# PROBLEM STATEMENT:
Copy out exactly the lines below that run from the one holding "let pa := a ^ 2000" to the one holding "if 0 ≤ k then", keeping both of those lines and no others.

# DATASET:
/-- PD_LIN powers up: the kernels' centre taps (R299); the banks and their pointers return to the identity set with the domain. -/
def State.linPowerUp (s : State) : State :=
  { s with lin := LinState.idle }.forEach 8 (fun s k => s.wr (Reg.LIN_KERNk (k / 4) (k % 4) 127) 0x7FFF#32)

/-! ### LOP2 (R295, R296) -/

/-- A unit's record is written, and LOP2 goes on or ends. -/
def State.lop2Unit (s : State) (result iter before after : Nat) : State :=
  match s.lin.lop2 with
  | some u =>
    match u.units with
    | k :: ks =>
      let rec_ := leBytes 1 (k / 4) ++ leBytes 1 (k % 4) ++ leBytes 1 result ++ leBytes 1 iter ++ leBytes 2 before ++
        leBytes 2 after ++ leBytes 4 s.air ++ leBytes 4 0
      let s := s.storePut (u.dest + 16 * u.done) rec_ reqFabric
      let s := s.setFld (Fld.LOP_STATn_UNITS_DONE 2) (u.done + 1)
      if ks = [] then
        let s : State := { s with lin := { s.lin with lop2 := none } }
        ((s.setFld Fld.LIN_LOP2_CTRL_GO 0).setFld Fld.LIN_LOP2_CTRL_ABORT 0).lopEnd 2 lopDone 0
      else { s with lin := { s.lin with lop2 := some ⟨ks, u.done + 1, u.dest⟩ } }
    | [] => s
  | none => s

/-- The registers of group `g`'s sequencer, correlator, load engine and swap (R295). -/
def firmwareRegs (g : Nat) : List Nat :=
  [Reg.LIN_PGg_SEQ_CTRL g, Reg.LIN_PGg_SEQ_CFG g, Reg.LIN_PGg_ORXMAP g, Reg.LIN_PGg_COR_CTRL g, Reg.LIN_PGg_COR_DEST g,
    Reg.LIN_PGg_LOAD_CTRL g, Reg.LIN_PGg_LOAD_ADDR g, Reg.LIN_PGg_SWAP_CTRL g]

/-- A write to one of them, at `a`, by another requester than the group's Tutor and Dean, which run the firmware, ends the group's current
unit DISTURBED; what the record says of its cycles and errors then is open. -/
def State.disturbLop2 (s : State) (g a : Nat) (q : Requester) : State :=
  let own := match q with
    | .dean => true
    | .tutor n => n.val == g
    | _ => false
  match s.lin.lop2 with
  | some u =>
    let owned := (firmwareRegs g).contains a || decide (Reg.LIN_PGg_BASISj g 0 ≤ a ∧ a < Reg.LIN_PGg_BASISj g 96)
    if !own && owned && (u.units.head?.map (· / 32)) == some g then
      let w := (Config.openWord s.fresh).toNat
      let v := (Config.openWord (s.fresh + 1)).toNat
      s.useFresh.useFresh.lop2Unit 4 (v % 256) (w % 65536) (w / 65536)
    else s
  | none => s

/-- LOP2 ends before its last unit. -/
def State.lop2End (s : State) (state err : Nat) : State :=
  let s : State := { s with lin := { s.lin with lop2 := none } }
  ((s.setFld Fld.LIN_LOP2_CTRL_GO 0).setFld Fld.LIN_LOP2_CTRL_ABORT 0).lopEnd 2 state err

/-- The paths of LIN_LOP2_PATHS. -/
def State.lop2Paths (s : State) : List Nat :=
  (List.range 64).filter (fun p => bitOf (s.fld Fld.LIN_LOP2_PATHS_LO_PATHS + 2 ^ 32 * s.fld Fld.LIN_LOP2_PATHS_HI_PATHS) p)

/-- A write to LIN_LOP2_CTRL. -/
def State.lop2Write (s : State) (d : Word) : State :=
  let go := Fld.LIN_LOP2_CTRL_GO.of d == 1
  if go && s.lopBusy 2 then s.setFld Fld.LIN_LOP2_CTRL_OVERRUN 1
  else
    let s := s.plainWrite Reg.LIN_LOP2_CTRL (Fld.LIN_LOP2_CTRL_ABORT.put 0 (Fld.LIN_LOP2_CTRL_GO.put 0 d))
    let s := if Fld.LIN_LOP2_CTRL_ABORT.of d = 1 ∧ s.lopBusy 2 then s.lop2End lopAborted 4 else s
    if go then
      let units := s.lop2Paths.flatMap (fun p =>
        ((List.range 4).filter (bitOf (s.fld Fld.LIN_LOP2_CTRL_CLASSES))).map (4 * p + ·))
      let dest := s.fld Fld.LIN_LOP2_DEST_ADDR
      let s := (s.lopStart 2 lopRunning units.length).setFld Fld.LIN_LOP2_CTRL_GO 1
      if !units.any (fun u => s.on (Fld.RFE_PGg_CFG_FITTED (u / 32))) then s.lop2End lopFailed 1
      else if !s.domOn pdDsp then s.lop2End lopFailed 2
      else if dest < storeBase ∨ storeEnd < dest + 16 * units.length then s.lop2End lopFailed 3
      else { s with lin := { s.lin with lop2 := some ⟨units, 0, dest⟩ } }
    else s

/-- How a LOP2 unit of a served group ends: OK, NO_CAPTURE or DIVERGED (R296). -/
def lop2Result : Fin 3 → Nat
  | 0 => 0 | 1 => 2 | _ => 3

/-- LOP2_UNIT_END: the firmware's result for the current pair; a group whose Tutor runs a user program is NOT_SERVED, with no cycle run.
A unit that ends OK has run ITER cycles, another at most as many. -/
def execLop2UnitEnd (result : Fin 3) (iter : Byte) (before after : BitVec 16) (s : State) : Out :=
  .next (match s.lin.lop2 with
  | some u =>
    let user := (u.units.head?.map (fun k => s.boot.loaded.contains (k / 32))) == some true
    let all := max 1 (s.fld Fld.LIN_LOP2_CTRL_ITER)
    let cycles := if user then 0 else if result = 0 then all else min all iter.toNat
    s.lop2Unit (if user then 1 else lop2Result result) cycles before.toNat after.toNat
  | none => s)

/-! ### Load engines (R284, R285) -/

def pdBlockLen : Nat := 10240

/-- A transfer of group `g`'s engine ends; an error raises 0x81. -/
def State.pdLoadStop (s : State) (g err : Nat) (path : Nat) : State :=
  let s := s.setLg g { s.lg g with load := none }
  let s := (s.setFld (Fld.LIN_PGg_LOAD_STATUS_ERR g) err).setFld (Fld.LIN_PGg_LOAD_STATUS_STATE g) 0
  let s := (s.setFld (Fld.LIN_PGg_LOAD_CTRL_GO g) 0).corePend g 6
  if err = 0 then s.count (Fld.LIN_PGg_LOAD_STATUS_LOADS g) 1 else s.event 0x81 (err + 16 * g + 256 * path)

/-- A swap of local path `i` and class `c` waits. -/
def LinGroup.swapWaits (x : LinGroup) (i c : Nat) : Bool :=
  match x.swap with
  | some (k, m) => k == c && bitOf m i
  | none => false

/-- A write to LIN_PGg_LOAD_CTRL. -/
def State.pdLoadWrite (s : State) (g : Nat) (d : Word) : State :=
  let go := (Fld.LIN_PGg_LOAD_CTRL_GO g).of d == 1
  if go && s.on (Fld.LIN_PGg_LOAD_STATUS_STATE g) then s.setFld (Fld.LIN_PGg_LOAD_CTRL_OVERRUN g) 1
  else
    let s := s.plainWrite (Reg.LIN_PGg_LOAD_CTRL g) ((Fld.LIN_PGg_LOAD_CTRL_GO g).put 0 d)
    if go then
      let i := s.fld (Fld.LIN_PGg_LOAD_CTRL_PATH g)
      let c := s.fld (Fld.LIN_PGg_LOAD_CTRL_CLASS g)
      let wr := !s.on (Fld.LIN_PGg_LOAD_CTRL_OP g)
      let a := s.fld (Fld.LIN_PGg_LOAD_ADDR_ADDR g)
      if !s.storeRange a pdBlockLen then s.pdLoadStop g 1 i
      else if wr && (s.lg g).swapWaits i c then s.pdLoadStop g 3 i
      else
        let s := s.setLg g { s.lg g with load := some ⟨wr, i, c, s.on (Fld.LIN_PGg_LOAD_CTRL_SEL g), a⟩ }
        (s.setFld (Fld.LIN_PGg_LOAD_STATUS_STATE g) 1).setFld (Fld.LIN_PGg_LOAD_CTRL_GO g) 1
    else s

/-- PD_LOAD_END: the transfer of group `g` ends. -/
def execPdLoadEnd (g : Fin 8) (s : State) : Out :=
  .next (match (s.lg g.val).load with
  | some l =>
    let g := g.val
    let p := 8 * g + l.path
    if !s.storeRange l.addr pdBlockLen then s.pdLoadStop g 1 l.path
    else if l.write then
      let r := s.storeRead l.addr pdBlockLen reqCapture
      let b := 1 - s.activeBank g l.path l.cls
      if r.2.2 then
        (r.1.setPdBank p l.cls b ((bytesToWords r.2.1).map (· &&& 0x3FFFF#32))).pdLoadStop g 0 l.path
      else (r.1.setPdBank p l.cls b identityBank).pdLoadStop g 2 l.path
    else
      let a := s.activeBank g l.path l.cls
      (s.storePut l.addr (wordsToBytes (s.pdBank p l.cls (if l.shadow then 1 - a else a))) reqCapture).pdLoadStop g 0 l.path
  | none => s)

/-! ### Swaps (R286) -/

/-- A write to LIN_PGg_SWAP_CTRL. -/
def State.swapCtrlWrite (s : State) (g : Nat) (d : Word) : State :=
  let go := (Fld.LIN_PGg_SWAP_CTRL_GO g).of d == 1
  if go && s.on (Fld.LIN_PGg_SWAP_CTRL_GO g) then s.setFld (Fld.LIN_PGg_SWAP_CTRL_OVERRUN g) 1
  else
    let s := s.plainWrite (Reg.LIN_PGg_SWAP_CTRL g) d
    if go then
      s.setLg g { s.lg g with swap := some (s.fld (Fld.LIN_PGg_SWAP_CTRL_CLASS g), s.fld (Fld.LIN_PGg_SWAP_CTRL_PATHS g)) }
    else s

/-- The capture window of group `g` saw a change of the captured path (R288). -/
def State.mixCapture (s : State) (g : Nat) (hit : Capture → Bool) : State :=
  match (s.lg g).window with
  | some w =>
    if hit w && decide (s.air < w.air + 1024) then s.setLg g { s.lg g with window := some { w with mixed := true } } else s
  | none => s

/-! ### Sequencer (R287, R288) -/

def seqOff : Nat := 0
def seqAuto : Nat := 1
def seqSingle : Nat := 2

def State.seqMode (s : State) (g : Nat) : Nat := s.fld (Fld.LIN_PGg_SEQ_CTRL_MODE g)

/-- The local path that the sequencer of group `g` captures next: in AUTO the next of PATHS in turn, in SINGLE the lowest. -/
def State.nextPath (s : State) (g : Nat) : Option Nat :=
  let m := s.fld (Fld.LIN_PGg_SEQ_CTRL_PATHS g)
  if s.seqMode g = seqAuto then
    ((List.range 8).map (fun k => ((s.lg g).last + 1 + k) % 8)).find? (bitOf m)
  else if s.seqMode g = seqSingle then (List.range 8).find? (bitOf m)
  else none

/-- The sequencer selects its next path: between captures, the lines take SELi (R287). -/
def State.selectPath (s : State) (g : Nat) : State :=
  match s.nextPath g, (s.lg g).window with
  | some i, none =>
    let code := s.fld (Fld.LIN_PGg_ORXMAP_SELi g) / 8 ^ i % 8
    if code = (s.lg g).sel then s else s.setLg g { s.lg g with sel := code, selAt := some s.air }
  | _, _ => s

/-- The capture buffer is released once its record and the correlator are done with it (R290). -/
def State.releaseCapture (s : State) (g : Nat) : State :=
  if (!s.on (Fld.LIN_PGg_SEQ_CTRL_DRAIN_EN g) || (s.lg g).record == []) &&
      (!s.on (Fld.LIN_PGg_SEQ_CTRL_COR_EN g) || (s.lg g).run.isNone) then
    (s.setLg g { s.lg g with record := [], samples := [] }).setFld (Fld.LIN_PGg_CAP_STATUS_HELD g) 0
  else s

/-- A write to LIN_PGg_SEQ_CTRL. -/
def State.seqCtrlWrite (s : State) (g : Nat) (d : Word) : State :=
  ((s.plainWrite (Reg.LIN_PGg_SEQ_CTRL g) d).releaseCapture g).selectPath g

/-- A write to the register at `a` in the page of group `g` (R294). -/
def State.linPageWrite (s : State) (g a : Nat) (q : Requester) (d : Word) : State :=
  let s := s.disturbLop2 g a q
  if a = Reg.LIN_PGg_SEQ_CTRL g then s.seqCtrlWrite g d
  else if a = Reg.LIN_PGg_LOAD_CTRL g then s.pdLoadWrite g d
  else if a = Reg.LIN_PGg_SWAP_CTRL g then s.swapCtrlWrite g d
  else if a = Reg.LIN_PGg_LOAD_ADDR g ∨ a = Reg.LIN_PGg_COR_DEST g then s.plainWrite a (d &&& ~~~0x3F#32)
  else s.plainWrite a d

/-! ### Captures (R288 to R290) -/

/-- The mute gate holds path `p` (R246). -/
def State.pathMuted (s : State) (p : Nat) : Bool :=
  decide (s.air < s.time.muteEnd) || !s.time.everLocked || bitOf s.rf.muted (p / 8) || !s.groupOn (p / 8) ||
    bitOf s.rf.txQuiet p

/-- INTERVAL of group `g` has passed since the last capture start. -/
def State.intervalPast (s : State) (g : Nat) : Bool :=
  match (s.lg g).started with
  | some a => decide ((a : Int) * 100 + s.fld (Fld.LIN_PGg_SEQ_CTRL_INTERVAL g) * 12288 ≤ (s.air : Int) * 100)
  | none => true

/-- Every grid symbol that a window of 1,024 ticks from `a` touches is D or SB for group `g`. -/
def State.txThroughout (s : State) (g a : Nat) : Bool :=
  let tx := fun a => s.actsAs g a == dirD || s.actsAs g a == dirSb
  tx a && (decide (a + 1024 ≤ s.nextBoundary a) || tx (s.nextBoundary a))

/-- The spacing of capture starts, which AUTO has (R288). -/
def State.spacingOk (s : State) (g : Nat) : Bool := s.seqMode g != seqAuto || s.intervalPast g

/-- The conditions of R288 for a capture of local path `i` of group `g` now. -/
def State.mayCapture (s : State) (g i : Nat) : Bool :=
  let m := s.fld (Fld.LIN_PGg_SEQ_CTRL_CLASS_MASK g)
  (s.lg g).window.isNone && !s.on (Fld.LIN_PGg_CAP_STATUS_HELD g) && s.spacingOk g &&
    (match (s.lg g).selAt with
     | some a => decide (a + s.fld (Fld.LIN_PGg_SEQ_CFG_SW_SETTLE g) ≤ s.air)
     | none => true) &&
    (m == 0 || bitOf m s.time.pdClass) && s.txThroughout g s.air && !s.pathMuted (8 * g + i) && s.domOn pdLin

/-- ORX_CAPTURE_START: the window of group `g`'s next path begins, if the conditions of R288 hold. -/
def execOrxCaptureStart (g : Fin 8) (s : State) : Out :=
  .next (let g := g.val
    let s := s.selectPath g
    match s.nextPath g with
    | some i =>
      if s.mayCapture g i then
        let c := s.time.pdClass
        let w : Capture := ⟨i, c, s.fld (Fld.LIN_PGg_SEQ_CFG_REF_SRC g), s.activeBank g i c, false, s.air,
          s.fld (Fld.LIN_PATHp_REFDLY_DLY (8 * g + i)), 0, s.fld (Fld.RFE_PGg_ORX_OGAIN g), s.seqMode g == seqSingle⟩
        (s.setLg g { s.lg g with window := some w, started := some s.air, last := i }).setFld
          (Fld.LIN_PGg_CAP_STATUS_BUSY g) 1
      else s
    | none => s)

/-- The ORX full scale of a capture, in dBm (R324). -/
def Capture.fullScale (w : Capture) : Int := -10 + 3 * w.ogain

/-- Samples of a capture. -/
def capLen : Nat := 16384

/-- The I and Q codes of ORX sample `v`. -/
def orxCode (v : BitVec 24) : Int × Int := (sext 12 v.toNat, sext 12 (v.toNat / 4096))

/-- rnd(|o|² × 2²⁶) of one ORX sample, exact (R288). -/
def orxEnergy (v : BitVec 24) : Nat := (16 * ((orxCode v).1 ^ 2 + (orxCode v).2 ^ 2)).toNat

/-- The clipped codes of one ORX sample. -/
def orxClip (v : BitVec 24) : Nat :=
  let c := fun (z : Int) => if z = 2047 ∨ z = -2048 then 1 else 0
  c (orxCode v).1 + c (orxCode v).2

/-- An ORX sample as the word of R5: each code c as 16 c. -/
def orxWord (v : BitVec 24) : Word :=
  BitVec.ofNat 32 (toCode 16 (16 * (orxCode v).1) + 65536 * toCode 16 (16 * (orxCode v).2))

/-- Sample `k` of a capture of path `p` from the signal `x`, delayed by REFDLY / 16 samples (R288). -/
def Capture.aligned (w : Capture) (x : Int → Cpx) (k : Nat) : Cpx := (delayBy (4 * w.refDly) x (16 * (w.air : Int) + k)).1

/-- The signal that REF_SRC names: x, u or y. -/
def State.refSignal (s : State) (p src : Nat) (n : Int) : Cpx :=
  if src = 0 then s.stage8 p n else if src = 1 then (s.gainOut p n).1 else (s.stage9 p n).1

/-- The reference samples of a capture of path `p`, and E_x over the stage-8 output (R288). -/
def State.captureRef (s : State) (p : Nat) (w : Capture) : List Word :=
  (List.range capLen).map (fun k => if s.txSilent p then 0 else cpxWord (w.aligned (s.refSignal p w.refSrc) k))
def State.captureEx (s : State) (p : Nat) (w : Capture) : Nat :=
  if s.txSilent p then 0 else ((List.range capLen).map (fun k => energyOf (w.aligned (s.stage8 p) k))).sum % 2 ^ 48

/-- The capture record as words (R289). -/
def captureRecord (w : Capture) (eorx ex : Nat) (orx : List (BitVec 24)) (ref : List Word) : List Word :=
  bytesToWords (leBytes 4 0x50414358 ++ leBytes 1 (w.path + 16 * w.cls + 64 * w.refSrc) ++
    leBytes 1 (bit w.mixed + 2 * w.bank) ++ leBytes 2 w.clip ++ leBytes 8 w.air ++ leBytes 8 eorx ++ leBytes 8 ex ++
    leBytes 2 w.refDly ++ List.replicate 30 0#8) ++
  (orx.zip ref).flatMap (fun p => [orxWord p.1, p.2])

/-- rnd(1,000 × log₁₀(a / b)): the largest m with 10 ^ (2 m − 1) ≤ (a / b) ^ 2,000 (R303). -/
def gainMeas (a b : Nat) : Int :=
  let pa := a ^ 2000
  let pb := b ^ 2000
  let le := fun (m : Int) =>
    let k := 2 * m - 1
    if 0 ≤ k then decide (10 ^ k.toNat * pb ≤ pa) else decide (pb ≤ pa * 10 ^ (-k).toNat)
  ((List.range 15).foldl (fun (acc : Nat) i => if le (acc + 2 ^ (14 - i) - 16384) then acc + 2 ^ (14 - i) else acc) 0 : Nat)
    - 16384
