-- ==== Sys2Proof/Machine/Power.lean ====
section
/-!
DEFINITION. Power states (R409 to R422): the switch-off of groups and domains, requests and their checks, entries, group wakes
(R424), and the regulator masters (R413 to R416). The device wake stands in Wake.lean.
-/

namespace Sys2Proof.Machine

/-- A change of the power record, and what the registers then show. -/
def State.power (s : State) (f : PwrState → PwrState) : State := { s with pwr := f s.pwr }.showPower

/-- The groups of a mask, rising. -/
def groupsIn (mask : Nat) : List Nat := (List.range 8).filter (bitOf mask)

/-- The groups of die `k`. -/
def dieGroups (k : Nat) : Nat := 3 * 4 ^ k

/-! ### Regulators (R413 to R415) -/

/-- A VDD_CORE voltage is written: BUSY until it is acknowledged (R414). -/
def State.pushAvs (s : State) (mv : Nat) : State :=
  { s with pwr := { s.pwr with ops := s.pwr.ops ++ [RegOp.avs mv false] } }.setFld Fld.PWR_VCORE_BUSY 1

def State.pushOp (s : State) (o : RegOp) : State := { s with pwr := { s.pwr with ops := s.pwr.ops ++ [o] } }

def State.dropOp (s : State) (o : RegOp) : State := { s with pwr := { s.pwr with ops := s.pwr.ops.erase o } }

/-- Whether and at which address PWR_CORE_RAILS names core rail `n` (R413). -/
def State.railCfg (s : State) (n : Nat) : Bool × Nat :=
  let p := fun en ad => (s.on en, s.fld ad)
  if n = 0 then p Fld.PWR_CORE_RAILS_SRAM_EN Fld.PWR_CORE_RAILS_SRAM_ADDR
  else if n = 1 then p Fld.PWR_CORE_RAILS_CORE_EN Fld.PWR_CORE_RAILS_CORE_ADDR
  else if n = 2 then p Fld.PWR_CORE_RAILS2_CONV_EN Fld.PWR_CORE_RAILS2_CONV_ADDR
  else if n = 3 then p Fld.PWR_CORE_RAILS_LNK_EN Fld.PWR_CORE_RAILS_LNK_ADDR
  else p Fld.PWR_CORE_RAILS_RFH_EN Fld.PWR_CORE_RAILS_RFH_ADDR

/-- The PMBus address of die `k`'s regulator, from the board profile (R52). -/
def State.dieAddr (s : State) (k : Nat) : Nat := fieldAt s.boot.profile (6 + k) 1 % 128

/-- The margin code of die `k` (R415). -/
def State.marginOf (s : State) (k : Nat) : Nat := s.fld Fld.PWR_REG_CFG_MARGIN / 4 ^ k % 4

/-- Bus and address of a transaction, as event 0xF4 gives them: 0 AVSBus, 1 PMBus (R436). -/
def State.opAddr (s : State) : RegOp → Nat × Nat
  | .avs _ _ => (0, fieldAt s.boot.profile 10 1 % 16)
  | .dieOn k _ => (1, s.dieAddr k)
  | .dieOff k => (1, s.dieAddr k)
  | .rail n _ => (1, (s.railCfg n).2)
  | .margin k _ => (1, s.dieAddr k)

/-- The core rails that a sleep switches off: VDD_RFH in DEEP SLEEP, all five in BELL WATCH, where they are named (R413). -/
def State.sleepRails (s : State) (target : Nat) : List Nat :=
  (List.range 5).filter (fun n => (target == 4 || n == 4) && (s.railCfg n).1)

/-- VDD_CORE goes to DEEP_MV, unless BELL WATCH switches it off; the named rails go off (R413). -/
def State.railsDown (s : State) (target : Nat) : State :=
  let s := if target = 4 ∧ (s.railCfg 1).1 then s else s.pushAvs (s.fld Fld.PWR_VCORE_DEEP_MV)
  ((s.sleepRails target).filter (fun n => !s.pwr.railsOff.contains n)).foldl (fun s n => s.pushOp (.rail n false)) s

/-- Stage 1 of R423: the rails back on in the order of R435, VDD_CORE to TARGET_MV. -/
def State.railsUp (s : State) : State :=
  (((List.range 5).filter s.pwr.railsOff.contains).foldl (fun s n => s.pushOp (.rail n true)) s).pushAvs
    (s.fld Fld.PWR_VCORE_TARGET_MV)

/-! ### Groups off (R425) -/

/-- PD_PGg goes off: its FEC lines low, its synthesisers and its RFFE list gone, its N fields reset, its other RFE fields kept in the
shadow. -/
def State.groupOff (s : State) (g : Nat) : State :=
  let s := (s.switchOff (pdPg g)).groupSilent g
  let s := { s with
    rf := { s.rf with
      supplies := s.rf.supplies.filter (fun e => e.1 / 32 != g)
      supplyEdges := s.rf.supplyEdges.filter (fun e => e.line / 32 != g)
      synths := SMap.erase (SMap.erase s.rf.synths (2 * g)) (2 * g + 1), rffe := SMap.erase s.rf.rffe g }
    pwr := { s.pwr with wakes := SMap.erase s.pwr.wakes g } }
  s.resetDomain (pdPg g)

/-- The groups of a mask go off; a die without a group on goes off where DIE_OFF lets it (R425). -/
def State.groupsOff (s : State) (mask : Nat) : State :=
  let s := (groupsIn mask).foldl State.groupOff s
  let s := s.forEach 4 (fun s k =>
    s.iff ((mask &&& dieGroups k) != 0 && (s.groupsOn &&& dieGroups k) == 0 && bitOf (s.fld Fld.PWR_REG_CFG_DIE_OFF) k &&
      bitOf s.pwr.dies k && !s.pwr.ops.contains (.dieOff k)) (fun s => s.pushOp (.dieOff k)))
  s.showPower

# RESULT OF THE TASK:
  let pa := a ^ 2000
  let pb := b ^ 2000
  let le := fun (m : Int) =>
    let k := 2 * m - 1
    if 0 ≤ k then decide (10 ^ k.toNat * pb ≤ pa) else decide (pb ≤ pa * 10 ^ (-k).toNat)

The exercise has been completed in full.